For instance, in advanced Parkinson's cases, all models correctly identified the condition and recommended DBS. However, in refractory epilepsy cases, AtlasGPT and ChatGPT-4.0 went beyond standard recommendations, suggesting alternatives such as RNS and LITT, while Perplexity remained more conservative. This indicates that certain AI models have the capability to not only replicate existing diagnoses but also expand therapeutic options with more personalized and potentially more effective approaches [6,7,8].
Statistical analysis, including ANOVA and post-hoc tests, revealed statistically significant differences in the models' performance. AtlasGPT, in particular, frequently outperformed other models in terms of diagnostic accuracy and the quality of treatment recommendations. The variability in performance among the models suggests that while some AI models are more consistent and reliable in their recommendations, others may require further refinement. Advances in learning algorithms and the diversity of training data are critical factors for the success of AIs in clinical practice [7].
In addition to technical considerations, the use of AI in medicine raises important ethical issues. Patient data privacy is a central concern, especially given the need for large volumes of data to train AI models. Algorithm transparency is essential to ensure the trust of healthcare professionals and patients, allowing decisions to be auditable and verifiable. In many cases, machine learning models have outperformed clinical experts in predictive accuracy, demonstrating the potential of AIs to overcome human limitations in certain tasks. However, the possibility of "artificial hallucinations" - situations where AI models generate incorrect or fabricated information - underscores the need for continuous human oversight to prevent significant errors [8].
Responsibility for medical errors caused by automated decisions is also a complex ethical issue. Establishing clear guidelines on who is responsible for these decisions is crucial to ensure that AI-based recommendations are used safely and ethically. The literature suggests that combining human expertise with AI models may be the most effective approach, maximizing benefits and minimizing the risks associated with relying solely on one of these approaches [9].
The integration of AI into clinical practice can offer substantial benefits, such as reducing medical errors and personalizing treatment, which can be adjusted based on real-time data and updated evidence. However, the development of these technologies must be accompanied by rigorous and continuous evaluation, addressing both technical challenges and ethical issues. Interdisciplinary collaboration and the establishment of a robust ethical and legal framework are fundamental for the safe and effective implementation of these technologies in medical practice [8].

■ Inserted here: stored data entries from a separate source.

/-- A confirmation leads on from ISOLATING and ARMING only (R127, R168). -/
theorem confirmContactor_restart (i : Slot) (f : Feedback) {s : State} (h : s.rct.restart ≠ .isolating)
    (h' : s.rct.restart ≠ .arming) : (confirmContactor i f s).rct.restart = s.rct.restart := by
  unfold confirmContactor
  split
  · dsimp only
    split
    · split
      · next hr => exact absurd (by simpa using hr) h
      · next hr => exact absurd (by simpa using hr) h'
      all_goals simp
    · simp
  · rfl

theorem setProgress_moves (i : Slot) (q : Progress) {s : State} (h : ∃ q', s.rct.progress.get i = some q') :
    Moves s (setProgress i q s) := by
  refine rct_moves _ _ ⟨rfl, .inl rfl, .inl le_rfl, id, fun _ h => h, fun i e he => ⟨e, he, rfl⟩, fun i f hf => .inl ⟨f, hf⟩,
    fun j p hp => .inl ?_⟩
  simp only [PerSlot.get_set] at hp
  split at hp
  · next hj => subst hj; exact h
  · exact ⟨p, hp⟩

theorem judgeThresholds_moves (i : Slot) (dc : Word) (s : State) : Moves s (judgeThresholds i dc s) :=
  moves_ite (fun _ => takeFault_moves ..) fun _ => moves_ite (fun _ => takeFault_moves ..) fun _ => .refl

theorem judgeRecharge_moves (i : Slot) (dc : Word) (q : Progress) {s : State} (hr : s.rct.restart = .recharging)
    (h : ∃ q', s.rct.progress.get i = some q') : Moves s (judgeRecharge i dc q s) :=
  (setProgress_moves i _ h).trans (moves_ite (fun _ => enterVerifying_moves hr) fun _ => judgeThresholds_moves ..)

theorem rechargeFrame_moves (i : Slot) (w : StatusWords) (q : Progress) {s : State} (hr : s.rct.restart = .recharging)
    (h : ∃ q', s.rct.progress.get i = some q') : Moves s (rechargeFrame i w q s) :=
  moves_ite (fun _ => (submit_gates_moves .blockGate (by simp) (.inl rfl) [i] s).trans
      (judgeRecharge_moves i w.dc _ (by simpa using hr) (by simpa using h)))
    fun _ => moves_ite (fun _ => .refl) fun _ => judgeRecharge_moves i w.dc q hr h

theorem verifyFrame_turns (i : Slot) (o : FrameOutcome) (q : Progress) {s : State} (hr : s.rct.restart = .verifying)
    (h : ∃ q', s.rct.progress.get i = some q') : Turns s (verifyFrame i o q s) := by
  refine turns_ite (fun _ => .refl) fun _ => (setProgress_moves i _ h).turns.trans
    (turns_ite (fun _ => enterAwaiting_turns (.of_start (.inl ?_) (.inl rfl) ?_ (by simp)) 0) fun _ => .refl)
  · simp [setProgress, hr, RestartState.underWay]
  · simp [setProgress, hr, RestartState.latching]

theorem judgeFrame_turns (state : RestartState) (i : Slot) (o : FrameOutcome) {s : State}
    (h : state = .recharging ∨ state = .verifying → s.rct.restart = state) : Turns s (judgeFrame state i o s) := by
  unfold judgeFrame
  split
  · next q hq =>
    cases o with
    | good w => exact (rechargeFrame_moves i w q (h (.inl rfl)) ⟨q, hq⟩).turns
    | errored | missed => exact .refl
  · next q hq => exact verifyFrame_turns i o q (h (.inr rfl)) ⟨q, hq⟩
  · exact .refl

theorem controllerFrame_turns (i : Slot) (o : FrameOutcome) (s : State) : Turns s (controllerFrame i o s) := by
  unfold controllerFrame
  cases o with
  | good w =>
    refine (confirmContactor_turns i _ s).trans (judgeFrame_turns _ i _ fun h => confirmContactor_restart i _ ?_ ?_) <;>
      rcases h with h | h <;> simp [h]
  | errored | missed => exact judgeFrame_turns _ i _ fun _ => rfl

theorem captureFrame_moves (i : Slot) (o : FrameOutcome) (s : State) : Moves s (captureFrame i o s) := by
  cases o with
  | good w => exact moves_ite (fun _ => captureRange_moves ..) fun _ => .refl
  | errored | missed => exact .refl

theorem intakeFrame_moves (i : Slot) (o : FrameOutcome) (s : State) : Moves s (intakeFrame i o s) := by
  cases o with
  | good w => exact statusReport_moves ..
  | errored | missed => exact .refl

theorem handOn_turns (i : Slot) (wasLost : Bool) (o : FrameOutcome) (s : State) : Turns s (handOn i wasLost o s) :=
  turns_ite (fun _ => turns_ite (fun _ => .refl) fun _ => (takeFault_moves i 64 s).turns) fun _ =>
    (intakeFrame_moves i o s).turns.trans (turns_ite
      (fun _ => (controllerFrame_turns i o _).trans (captureFrame_moves ..).turns) fun _ => .refl)

theorem evaluateFrame_turns (i : Slot) (w : Option StatusWords) (s : State) : Turns s (evaluateFrame i w s) :=
  turns_ite (fun _ => (supervise_moves ..).turns.trans (handOn_turns ..)) fun _ => .refl

theorem secondOfSlot_moves (i : Slot) (s : State) : Moves s (secondOfSlot i s) :=
  moves_ite (fun _ => (setLink_moves ..).trans (moves_ite (fun _ => linkRecord_moves ..) fun _ =>
    moves_ite (fun _ => linkRecord_moves ..) fun _ => .refl)) fun _ => .refl

theorem secondOfLinks_moves (s : State) : Moves s (secondOfLinks s) :=
  foldl_moves (fun t i => secondOfSlot i t) (fun t i => secondOfSlot_moves i t) _ s

/-! ## Scans (R59 to R63) -/

theorem startScan_moves (s : State) : Moves s (startScan s) := by
  unfold startScan
  split
  · exact ssc_moves _ _ rfl
  · exact (ssc_moves _ _ rfl).trans (registers_moves _ _ ⟨_, _, _, _, _, _, _, _, _, rfl⟩)

theorem takeScanEnd_moves (s : State) : Moves s (takeScanEnd s) := by
  refine registers_moves _ s ?_
  split <;> exact ⟨_, _, _, _, _, _, _, _, _, rfl⟩

theorem takeVerifyExpiry_moves (s : State) : Moves s (takeVerifyExpiry s) := takeFaults_moves ..

theorem scanEnd_turns (s : State) : Turns s (scanEnd s) :=
  ((takeScanEnd_moves s).turns.trans (takeIdentExpiry_turns _)).trans
    (turns_ite (fun _ => (takeVerifyExpiry_moves _).turns) fun _ => .refl)

theorem deliverScanEnd_turns (s : State) : Turns s (deliverScanEnd s) :=
  (ssc_moves (fun c => { c with inProgress := false, position := none, ended := true }) s rfl).turns.trans (scanEnd_turns _)

theorem overrunScan_turns (i : Slot) (s : State) : Turns s (overrunScan i s) := by
  refine ((Move.discard (s := s)).moves.turns.trans (foldl_turns (fun t j => evaluateFrame j none t)
    (fun t j => evaluateFrame_turns j none t) _ _)).trans (turns_ite (fun _ => ?_) fun _ => .refl)
  exact ((scanEnd_turns _).trans (ssc_moves _ _ rfl).turns).trans (startScan_moves _).turns

theorem lateExpiries_turns (s : State) : Turns s (lateExpiries s) :=
  turns_ite (fun _ => (turns_ite (fun _ => takeIdentExpiry_turns s) fun _ => .refl).trans
    (turns_ite (fun _ => (takeVerifyExpiry_moves _).turns) fun _ => .refl)) fun _ => .refl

To sum up, this study underscores the transformative potential of AI technologies in functional neurosurgery. Nevertheless, incorporating these advancements into clinical practice requires an ongoing and thorough evaluation, addressing both technical obstacles and ethical concerns. Interdisciplinary collaboration will be essential to ensure that AI technologies are implemented safely, effectively, and equitably, ultimately delivering tangible benefits to patients.
Limitations
This study has several limitations that should be considered. The selection of clinical cases was based on examples available in the literature, which may not represent the full complexity encountered in daily clinical practice. Additionally, the evaluations were conducted by a panel of experts, introducing a level of subjectivity to the analysis of AI responses. Finally, the lack of a real clinical environment may limit the generalizability of the results.
Conclusions
The results of this study highlight the transformative potential of AI technologies in functional neurosurgery, with ChatGPT-4.0 and AtlasGPT emerging as powerful tools to help physicians in daily practice. However, the integration of these innovations into clinical practice must be accompanied by rigorous and continuous evaluation, addressing both technical challenges and ethical issues. This ongoing critical evaluation is necessary to ensure that these models are implemented safely and effectively, maximizing their potential benefits while minimizing associated risks. Interdisciplinary collaboration will be crucial to ensure that AI technologies are applied safely, effectively, and equitably, providing real benefits to patients.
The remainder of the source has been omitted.